Didnt know the early explorers had a 4 cyclinder option. Used to own a 94 with the 4L 6, thought that was the standard for all models untill 97-98 when the V8 option came out. Oh well, learned something new.


----------



## Fireline20 (Oct 2, 2007)

Rockfish1 said:


> possibly the computer and wiring harness to start with, motor mounts, possibly clutch linkage, transmission, throttle linkage, radiator, probably clutch, pressure plate and throw out bearing... just a couple things to do...  not really worth the hassle... modify the 4 cylinder if anything to boost the power output...


I get the message,,,,I kinda thought that was the answer but was hoping not.

Thank


----------



## okimavich (Nov 13, 2006)

TitusV said:


> Didnt know the early explorers had a 4 cyclinder option. Used to own a 94 with the 4L 6, thought that was the standard for all models untill 97-98 when the V8 option came out. Oh well, learned something new.


I believe he said Ford *RANGER* in the title but Exploder in the body. Didn't the rangers come in 4bangers?


----------



## TitusV (Mar 29, 2007)

I guess thats why I'm a little confused.

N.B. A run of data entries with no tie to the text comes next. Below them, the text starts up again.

-- ==== Sys2Proof/Safety.lean ====
section
/-! DEFINITION. The words that statements are made of: when an instruction issues, what a command may change, and the invariant of the memory's
form. Nothing here is part of the machine. -/

/-- The thread whose instruction a command is; the commands that are no instruction have none. -/
def Sys2Proof.Instr.issuer (i : Instr) : Option Tid :=
  match i with
  | .add t _ _ _ | .sub t _ _ _ | .and t _ _ _ | .or t _ _ _ | .xor t _ _ _ | .andn t _ _ _ | .sll t _ _ _ | .srl t _ _ _ | .sra t _ _ _
  | .seq t _ _ _ | .sne t _ _ _ | .slt t _ _ _ | .sltu t _ _ _ | .sle t _ _ _ | .sleu t _ _ _ | .min t _ _ _ | .max t _ _ _ | .mul t _ _ _
  | .mulh t _ _ _ | .mulhu t _ _ _ | .div t _ _ _ | .divu t _ _ _ | .rem t _ _ _ | .remu t _ _ _ | .addi t _ _ _ | .andi t _ _ _ | .ori t _ _ _
  | .xori t _ _ _ | .slti t _ _ _ | .sltiu t _ _ _ | .slli t _ _ _ | .srli t _ _ _ | .srai t _ _ _ | .liu t _ _ | .cpcrel t _ _ | .bz t _ _
  | .bnz t _ _ | .j t _ | .call t _ | .jr t _ | .callr t _ | .ret t | .rspop t _ | .rspush t _ _ | .ccopy t _ _ | .cpoint t _ _ _ | .cstep t _ _ _
  | .cstepi t _ _ _ | .cnarrow t _ _ _ | .cnarrowX t _ _ _ | .cdrop t _ _ _ | .cdropi t _ _ _ | .ctint t _ _ _ | .cwrap t _ _ _ | .cunwrap t _ _ _
  | .cfitlen t _ _ | .cfitmask t _ _ | .cpaint t _ _ | .cpaintL t _ _ | .crdbase t _ _ | .crdlen t _ _ | .crdrt t _ _ | .crdclr t _ _
  | .crdseal t _ _ | .crdtag t _ _ | .crdcur t _ _ | .lb t _ _ _ _ | .lbu t _ _ _ _ | .lh t _ _ _ _ | .lhu t _ _ _ _ | .lw t _ _ _ _ | .lwu t _ _ _ _
  | .ld t _ _ _ _ | .lq t _ _ _ _ | .lc t _ _ _ _ | .pref t _ _ _ | .sb t _ _ _ | .sh t _ _ _ | .sw t _ _ _ | .sd t _ _ _ | .sq t _ _ _ | .sc t _ _ _
  | .atomicSwap t _ _ _ _ _ _ _ | .atomicAdd t _ _ _ _ _ _ _ | .atomicAnd t _ _ _ _ _ _ _ | .atomicOr t _ _ _ _ _ _ _ | .atomicXor t _ _ _ _ _ _ _
  | .atomicMax t _ _ _ _ _ _ _ | .atomicMin t _ _ _ _ _ _ _ | .atomicMaxu t _ _ _ _ _ _ _ | .atomicMinu t _ _ _ _ _ _ _ | .cas t _ _ _ _ _ _ _
  | .fence t _ | .sync t | .syncI t | .sysc t | .wcall t _ | .eret t | .brk t | .tstart t _ _ _ | .texit t | .invalV t _ | .crr t _ _ | .crw t _ _
  | .madd t _ _ _ _ _ _ | .msub t _ _ _ _ _ _ | .mmul t _ _ _ _ _ _ | .mdiv t _ _ _ _ _ _ | .mresc t _ _ _ _ _ _ | .mneg t _ _ _ | .mabs t _ _ _
  | .mceq t _ _ _ _ | .mclt t _ _ _ _ | .mcle t _ _ _ _ | .misv t _ _ | .ma2l t _ _ _ _ _ | .ml2a t _ _ _ _ _ | .mlget t _ _ _ | .mlset t _ _ _ _
  | .mcvti t _ _ | .mcvtm t _ _ _ | .bmov t _ _ _ _ _ | .bfill t _ _ _ | .bscan t _ _ _ | .bcmp t _ _ _ | .bchk t _ _ _ | .pbegin t _ _
  | .pbeginDefer t _ _ | .pcommit t _ | .pabort t _ | .pstat t _ _ | .precv t _ _ | .psend t _ _ _ | .pwait t _ _ _ | .pctlQuery t _ _ _
  | .pctlClose t _ _ _ | .pctlAbort t _ _ _ | .pctlRelease t _ _ _ | .pctlSetconf t _ _ _ | .pctlKeys t _ _ _ | .pctlLpool t _ _ _ => some t
  | _ => none

namespace Sys2Proof.Machine

/-! ### Invariants -/

/-- Bytes, tags and colours are listed in canonical form: rising addresses, and nothing that an unlisted address reads as. -/
def State.wf (s : State) : Prop := Memory.wf s.mem = true ∧ Map.wf granDefault s.gran = true

/-- What is fixed when a part is made: the ordering code, the debug fuse and the fused key hash (R2, R411, R426). -/
def State.fuses (s : State) : Bool × Bool × BitVec 384 := (s.i20, s.fuseDebug, s.keyHash)

/-! ### When an instruction issues -/

/-- No debug stop or step holds thread t at its next instruction boundary (R413). -/
def State.noStop (s : State) (t : Tid) : Prop := (s.thr t).stepping = false ∧ (s.thr t).stopReq = false

/-- Thread t's instruction with the demands p issues, and executes on s₁: the thread is READY on a running tile, its fetch passes the checks of
R48, its word is legal, its level suffices, and no operand or unit that it needs is busy. -/
def Issues (s : State) (t : Tid) (p : Pre) (s₁ : State) : Prop := tryIssue s t p = .go s₁ ∧ s₁.noStop t

/-- The next instruction of thread t can be fetched in identity mode (R252) from DRAM that no plate holds, without any error, whose colour and gate
let it pass (R48, R54, R58, R180, R363), and is in the L1 instruction cache of its tile for this thread (R67, R116). -/
def State.fetchable (s : State) (t : Tid) : Prop :=
  let th := s.thr t
  let c := th.pcc
  let a := c.cursor
  (c.tag = true ∧ c.seal = 0 ∧ c.has .ex = true ∧ c.base ≤ a ∧ a + 4 ≤ c.top) ∧
  ((th.troot th.world).getLsbD 12 = false ∧ field th.pkeys 0 2 ≠ 3 ∧ (th.world = .vault → c.has .vault = true)) ∧
  (s.isDram a = true ∧ s.heldByOther (some t) (a / 64) = false ∧ s.inError (a / 64) = false) ∧
  ((s.granuleAt (a / 16)).colour = c.colour ∨ (s.granuleAt (a / 16)).colour = 15) ∧
  (s.gateAccess (.tile t) a true false none = (s, .allow) ∧ Map.find s.weak (a / 64) = none) ∧
  ((Map.find (s.tile (tileOf t)).l1i (a / 64)).isSome = true ∧ a / 64 ∉ th.refetch)

/-- What a READY thread with nothing outstanding needs for an instruction with demands p. -/
def State.mayIssue (s : State) (t : Tid) (p : Pre) : Prop :=
  let th := s.thr t
  let tile := s.tile (tileOf t)
  (th.st = .ready ∧ s.tileRuns (tileOf t) = true ∧ th.outs = [] ∧ th.parity = [] ∧ th.pcc.cursor % 4 = 0) ∧
  (p.illegal = false ∧ (p.supervisor = true → th.level = .supervisor ∧ th.pcc.has .sys = true) ∧ (p.vaultOnly = true → th.world = .vault)) ∧
  (p.divider = true → tile.divBusy = false) ∧ (p.moneyDivider = true → tile.mdivBusy = false)

/-! ### Frames -/

/-- u differs from s in thread t alone. -/
def OnlyThread (s u : State) (t : Tid) : Prop := { u with threads := s.threads } = s ∧ ∀ x, x ≠ t → u.thr x = s.thr x

/-- No thread but t has a LIVE or COMMITTING plate, which an access of t could make abort (R180, R196). -/
def State.alone (s : State) (t : Tid) : Prop := ∀ x, x ≠ t → (s.plate x).abortable = false

/-- u differs from s in thread t and in the order of use of the L2's marked lines (R196) alone. -/
def OnlyAccess (s u : State) (t : Tid) : Prop := { u with threads := s.threads, l2 := s.l2 } = s ∧ ∀ x, x ≠ t → u.thr x = s.thr x

/-- u differs from s in thread t and in tiles alone. -/
def OnlyCore (s u : State) (t : Tid) : Prop := { u with threads := s.threads, tiles := s.tiles } = s ∧ ∀ x, x ≠ t → u.thr x = s.thr x

/-- th' differs from th in its general registers, its PCC and the destinations of its outstanding loads alone; parity errors of registers that are
written go with it. -/
def OnlyRegs (th th' : Thread) : Prop := { th' with regs := th.regs, parity := th.parity, pcc := th.pcc, outs := th.outs } = th

/-- General register rd holds v, and every other one what it held; a write to g0 is discarded (R63). -/
def WroteReg (th th' : Thread) (rd : Reg) (v : Cap) : Prop := ∀ r, th'.reg r = if r = rd ∧ r ≠ 0 then v else th.reg r

/-- PCC of th' is that of th moved past one instruction (R40). -/
def MovedOn (th th' : Thread) : Prop := th'.pcc = th.pcc.moveCursor (th.pcc.ea 4)

/-- The instruction writes v to rd, moves PCC on, and changes nothing else: an outstanding load of rd no longer has it as its destination
(R16, R67). -/
def WritesReg (s u : State) (t : Tid) (rd : Reg) (v : Cap) : Prop :=
  OnlyThread s u t ∧ OnlyRegs (s.thr t) (u.thr t) ∧ WroteReg (s.thr t) (u.thr t) rd v ∧ MovedOn (s.thr t) (u.thr t) ∧
    (u.thr t).outs = ((s.thr t).dropOlder s.fresh [rd]).outs

/-- The instruction makes thread t the thread th and changes nothing else. -/
def MakesThread (s u : State) (t : Tid) (th : Thread) : Prop := OnlyThread s u t ∧ u.thr t = th

/-- Every byte, tag and colour of memory is what it was. -/
def SameMemory (s u : State) : Prop := u.mem = s.mem ∧ u.gran = s.gran

/-- The threads are equal but for the counters ISSUED, TLBMISS and WALKS, the issues since the last ledger tick and the end of a wait for a
published line. -/
def SameArch (th th' : Thread) : Prop :=
  { th' with issued := th.issued, sinceTick := th.sinceTick, resume := th.resume, tlbmiss := th.tlbmiss, walks := th.walks } = th

/-- A write of master m reaches register r: the unit is powered, r's address names r, it is in no Durable area and no held line (R167, R180), and neither
its gate nor its unit turns the write away; no other register write of the command is under way. -/
def State.reachesReg (s : State) (m : Master) (r : RName) : Prop :=
  s.powered = true ∧ regAt r.addr = some r ∧ s.target r.addr = .mmio ∧ s.gateAccess m r.addr false true none = (s, .allow) ∧
    s.refusal m r.addr true = none ∧ s.isDurable r.addr = false ∧ s.heldByOther none (r.addr / 64) = false ∧ s.posted = []

end Sys2Proof.Machine
end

I thought rangers had a 4 cy and also two 6 cy engine options, I believe the 3.0L and the 4.0L.


----------



## Sea2aeS (Jan 7, 2005)

goto the ranger station and ask around. im sure you will find the answers you need there

therangerstation.com/


----------



## Fireline20 (Oct 2, 2007)

Yeah,

Make that a 1992 Ranger not an Explorer,,,my bad


----------



## RoryGoggin (Jan 6, 2005)

You may want to try these forums  - I've found them quite helpful.


----------



## eric (Oct 24, 2007)

..wouldnt it be easier just to buy another newer car?

by the time the shop gives you an estimate to do the swap. you coulda bought another car.


----------